-- ==== Sys2Proof/Safety.lean ====
section
/-! DEFINITION. What counts as a legal state and a safe step, and what an instruction may change, in the terms the
statements use. -/

namespace Sys2Proof.Machine

/-! ## The invariant of the machine -/

/-- The warning record is in step order and older than the present: the entries' cycles rise strictly and lie below
`cycles`, since a step records at most one entry, under the value of `cycles` before it (R32, R180). -/
def WarningsInOrder (s : State) : Prop :=
  s.warnings.Pairwise (fun a b => a.cycle.toNat < b.cycle.toNat) ∧ ∀ e ∈ s.warnings, e.cycle.toNat < s.cycles.toNat

/-- What holds in every state a run reaches. -/
structure LegalState (s : State) : Prop where
  /-- MEM_SIZE is a size the spec allows (R6, D1). -/
  size : Config.memSizeOk s.memSize = true
  /-- The stored register 0 is 0 (R18). -/
  zeroReg : s.regs[0] = 0#32
  /-- The memory list is canonical. -/
  canonical : Memory.wf s.mem = true
  /-- No byte is listed outside `[0, MEM_SIZE)` (R30, R37). -/
  within : Memory.within s.memSize s.mem = true
  /-- `cycles` never exceeds the ceiling (R28). -/
  ceiling : s.cycles.toNat ≤ Config.cycleCeiling
  /-- `pc` is even: offsets have an implicit zero bit 0 (R56) and `jalr` clears bit 0 (R173). Word alignment is NOT
  guaranteed (R25). -/
  evenPc : s.pc.getLsbD 0 = false
  /-- The warning record is in order. -/
  order : WarningsInOrder s

/-- A step that records no warning (R32, R132): the premise a claim about a program takes. -/
def NoWarning (s t : State) : Prop := t.warnings = s.warnings

/-! ## What a step may change -/

/-- Every register, every byte, the warnings and the memory size are those of `s`; one cycle is counted and `pc` is
`nextPc`. -/
def OnlyAdvances (s t : State) (nextPc : Word) : Prop :=
  (∀ r, readReg t r = readReg s r) ∧ (∀ a, readByte t a = readByte s a) ∧ t.pc = nextPc ∧
    t.cycles = s.cycles + 1 ∧ t.warnings = s.warnings ∧ t.memSize = s.memSize

/-- Only register `rd` is written, with `v`; for `rd = x0` the write is discarded (R18) and no register changes. -/
def WritesRegister (s t : State) (rd : RegIdx) (v nextPc : Word) : Prop :=
  (∀ r, readReg t r = if r = rd ∧ rd ≠ 0#5 then v else readReg s r) ∧ (∀ a, readByte t a = readByte s a) ∧
    t.pc = nextPc ∧ t.cycles = s.cycles + 1 ∧ t.warnings = s.warnings ∧ t.memSize = s.memSize

/-- Only the bytes `bs` are stored, the first at address `addr`; every byte outside them and every register is
unchanged. -/
def StoresBytes (s t : State) (addr : Nat) (bs : List Byte) : Prop :=
  (∀ r, readReg t r = readReg s r) ∧
    (∀ a, readByte t a = if addr ≤ a then (bs[a - addr]?).getD (readByte s a) else readByte s a) ∧
    t.pc = s.pc + 4 ∧ t.cycles = s.cycles + 1 ∧ t.warnings = s.warnings ∧ t.memSize = s.memSize

/-- A warning step (R124): one entry with the old `cycles` and `pc`, `pc + 4`, one cycle, nothing else. -/
def OnlyWarns (s t : State) (w : Warning) : Prop :=
  (∀ r, readReg t r = readReg s r) ∧ (∀ a, readByte t a = readByte s a) ∧ t.pc = s.pc + 4 ∧
    t.cycles = s.cycles + 1 ∧ t.warnings = s.warnings ++ [⟨s.cycles, s.pc, w⟩] ∧ t.memSize = s.memSize

/-! ## What a word says -/

/-- The value of the immediate or offset of a word in one operand form, signed where R56 sign-extends it; the R form
has none. -/
def immediateOf (f : OperandForm) (w : Word) : Int :=
  match f with
  | .r => 0
  | .i => (w.extractLsb' 20 12).toInt
  | .shift => (w.extractLsb' 20 5).toNat
  | .load => (w.extractLsb' 20 12).toInt
  | .store => (w.extractLsb' 25 7 ++ w.extractLsb' 7 5).toInt
  | .branch => (w.extractLsb' 31 1 ++ w.extractLsb' 7 1 ++ w.extractLsb' 25 6 ++ w.extractLsb' 8 4 ++ 0b0#1).toInt
  | .jal => (w.extractLsb' 31 1 ++ w.extractLsb' 12 8 ++ w.extractLsb' 20 1 ++ w.extractLsb' 21 10 ++ 0b0#1).toInt
  | .jalr => (w.extractLsb' 20 12).toInt
  | .upper => (w.extractLsb' 12 20).toNat

/-- The instruction named `m` with its operands taken from the fields of `w` (R54, R56). -/
def fieldsOf (m : Mnemonic) (w : Word) : Instr :=
  buildInstr m (w.extractLsb' 7 5) (w.extractLsb' 15 5) (w.extractLsb' 20 5) (immediateOf (operandForm m) w)

/-- A word is the instruction named `m`, with its fields, exactly when `w & mask = match` (R66, R67). -/
def SelectedBy (mask pattern : Word) (m : Mnemonic) : Prop :=
  ∀ w, w &&& mask = pattern ↔ decode w = .instr (fieldsOf m w)

/-! ## What a line and an immediate of assembly text mean -/

/-- The ranges of R90, a branch or `jal` offset even besides (R91). -/
def EncodableValue (m : Mnemonic) (v : Int) : Prop :=
  match m with
  | .add | .sub | .sll | .slt | .sltu | .xor | .srl | .sra | .or | .and => True
  | .addi | .slti | .sltiu | .xori | .ori | .andi => -2048 ≤ v ∧ v ≤ 2047
  | .slli | .srli | .srai => 0 ≤ v ∧ v ≤ 31
  | .lb | .lh | .lw | .lbu | .lhu => -2048 ≤ v ∧ v ≤ 2047
  | .sb | .sh | .sw => -2048 ≤ v ∧ v ≤ 2047
  | .beq | .bne | .blt | .bge | .bltu | .bgeu => v % 2 = 0 ∧ -4096 ≤ v ∧ v ≤ 4094
  | .jal => v % 2 = 0 ∧ -1048576 ≤ v ∧ v ≤ 1048574
  | .jalr => -2048 ≤ v ∧ v ≤ 2047
  | .lui | .auipc => 0 ≤ v ∧ v ≤ 1048575

/-- `lo = s(sext_12(A[11:0]))`, an integer in [-2048, 2047] (R112). -/
def signedLow12 (a : Nat) : Int := if a % 4096 < 2048 then a % 4096 else a % 4096 - 4096

/-- The value of an immediate of the instruction at byte address `addr`: a literal as is; a branch or `jal` label the
offset from that address; the parts of `la` from the label's absolute address (R98, R112). None for a label without
address. -/
def ImmediateIs (sym : List (Text × Nat)) (addr : Nat) (imm : ImmToken) (v : Int) : Prop :=
  match imm with
  | .value x => v = x
  | .label name => ∃ a, symbolAddress sym name = some a ∧ v = (a : Int) - addr
  | .hi name => ∃ a, symbolAddress sym name = some a ∧ v = (a - signedLow12 a) % 2 ^ 32 / 2 ^ 12
  | .lo name => ∃ a, symbolAddress sym name = some a ∧ v = signedLow12 a

/-- The label an immediate refers to. -/
def labelOf : ImmToken → Option Text
  | .value _ => none
  | .label name => some name
  | .hi name => some name
  | .lo name => some name

/-- How many canonical instructions an instruction emits, by its mnemonic in lower case and its operands: two for `la`,
one or two for `li` by its literal, else one (R104, R107). -/
def instructionWords (name : Text) (ops : List Text) : Nat :=
  if name = "la".toList then 2
  else if name = "li".toList then
    match ops[1]?.bind readInt with
    | some v => if -2048 ≤ v ∧ v ≤ 2047 then 1 else 2
    | none => 1
  else 1

/-- How many canonical instructions a line emits, from the line's own text alone (R94): none where it has no
instruction. -/
def lineWords (line : Text) : Nat :=
  if lineBody line = [] then 0
  else instructionWords (lowerText (splitInstruction (lineBody line)).1) (splitInstruction (lineBody line)).2

/-- How many canonical instructions the first `k` lines emit. -/
def wordsBefore (lines : List Text) (k : Nat) : Nat := ((lines.take k).map lineWords).sum

/-! ## Kinds of instruction -/

/-- The register an instruction writes: none for stores and branches (R55). -/
def destinationOf : Instr → Option RegIdx
  | .add rd _ _ => some rd
  | .sub rd _ _ => some rd
  | .sll rd _ _ => some rd
  | .slt rd _ _ => some rd
  | .sltu rd _ _ => some rd
  | .xor rd _ _ => some rd
  | .srl rd _ _ => some rd
  | .sra rd _ _ => some rd
  | .or rd _ _ => some rd
  | .and rd _ _ => some rd
  | .addi rd _ _ => some rd
  | .slti rd _ _ => some rd
  | .sltiu rd _ _ => some rd
  | .xori rd _ _ => some rd
  | .ori rd _ _ => some rd
  | .andi rd _ _ => some rd
  | .slli rd _ _ => some rd
  | .srli rd _ _ => some rd
  | .srai rd _ _ => some rd
  | .lb rd _ _ => some rd
  | .lh rd _ _ => some rd
  | .lw rd _ _ => some rd
  | .lbu rd _ _ => some rd
  | .lhu rd _ _ => some rd
  | .sb _ _ _ => none
  | .sh _ _ _ => none
  | .sw _ _ _ => none
  | .beq _ _ _ => none
  | .bne _ _ _ => none
  | .blt _ _ _ => none
  | .bge _ _ _ => none
  | .bltu _ _ _ => none
  | .bgeu _ _ _ => none
  | .jal rd _ => some rd
  | .jalr rd _ _ => some rd
  | .lui rd _ => some rd
  | .auipc rd _ => some rd

/-- The address and width of the memory access of a load or store (R38, R43). -/
def accessOf (i : Instr) (s : State) : Option (Word × Nat) :=
  match i with
  | .lb _ rs1 imm12 => some (readReg s rs1 + imm12.signExtend 32, 1)
  | .lh _ rs1 imm12 => some (readReg s rs1 + imm12.signExtend 32, 2)
  | .lw _ rs1 imm12 => some (readReg s rs1 + imm12.signExtend 32, 4)
  | .lbu _ rs1 imm12 => some (readReg s rs1 + imm12.signExtend 32, 1)
  | .lhu _ rs1 imm12 => some (readReg s rs1 + imm12.signExtend 32, 2)
  | .sb rs1 _ imm12 => some (readReg s rs1 + imm12.signExtend 32, 1)
  | .sh rs1 _ imm12 => some (readReg s rs1 + imm12.signExtend 32, 2)
  | .sw rs1 _ imm12 => some (readReg s rs1 + imm12.signExtend 32, 4)
  | _ => none

/-- Where a taken branch, `jal` or `jalr` goes; none for every other instruction and for a branch not taken
(R125, R165 to R173). -/
def takenTarget (i : Instr) (s : State) : Option Word :=
  match i with
  | .beq rs1 rs2 imm13 => if readReg s rs1 = readReg s rs2 then some (s.pc + imm13.signExtend 32) else none
  | .bne rs1 rs2 imm13 => if readReg s rs1 = readReg s rs2 then none else some (s.pc + imm13.signExtend 32)
  | .blt rs1 rs2 imm13 =>
    if (readReg s rs1).toInt < (readReg s rs2).toInt then some (s.pc + imm13.signExtend 32) else none
  | .bge rs1 rs2 imm13 =>
    if (readReg s rs1).toInt < (readReg s rs2).toInt then none else some (s.pc + imm13.signExtend 32)
  | .bltu rs1 rs2 imm13 =>
    if (readReg s rs1).toNat < (readReg s rs2).toNat then some (s.pc + imm13.signExtend 32) else none
  | .bgeu rs1 rs2 imm13 =>
    if (readReg s rs1).toNat < (readReg s rs2).toNat then none else some (s.pc + imm13.signExtend 32)
  | .jal _ imm21 => some (s.pc + imm21.signExtend 32)
  | .jalr _ rs1 imm12 => some ((readReg s rs1 + imm12.signExtend 32) &&& 0xFFFFFFFE#32)
  | _ => none

/-! ## Warnings -/

/-- When a step records a warning, with the earlier checks passed (R178, R180): each cause excludes the others. -/
def WarningCause (s : State) : Warning → Prop
  | .fetch => s.cycles.toNat < Config.cycleCeiling ∧ s.memSize < s.pc.toNat + 4
  | .decode u =>
    s.cycles.toNat < Config.cycleCeiling ∧ s.pc.toNat + 4 ≤ s.memSize ∧ u = memRead32 s s.pc ∧
      ∀ r ∈ opcodeTable, u &&& r.mask ≠ r.pattern
  | .access ea =>
    s.cycles.toNat < Config.cycleCeiling ∧ s.pc.toNat + 4 ≤ s.memSize ∧
      ∃ i n, decode (memRead32 s s.pc) = .instr i ∧ accessOf i s = some (ea, n) ∧ s.memSize < ea.toNat + n

/-! ## Short sequences of instructions -/

/-- The instructions executed one after another: what an expansion of a pseudo-instruction does. -/
def execAll : List Instr → State → Host.Outcome State Fault Refusal
  | [], s => .next s
  | i :: is, s =>
    match exec i s with
    | .next t => execAll is t
    | .fault r => .fault r
    | .refused r => .refused r

end Sys2Proof.Machine
end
************
▶ _EXERCISE_:
Repeat, exactly and only, the lines from the beginning of the material through the line that contains "the machine -/".

▶ _RESPONSE FOR THIS EXERCISE_:
-- ==== Sys2Proof/Safety.lean ====
section
/-! DEFINITION. What counts as a legal state and a safe step, and what an instruction may change, in the terms the
statements use. -/

namespace Sys2Proof.Machine

/-! ## The invariant of the machine -/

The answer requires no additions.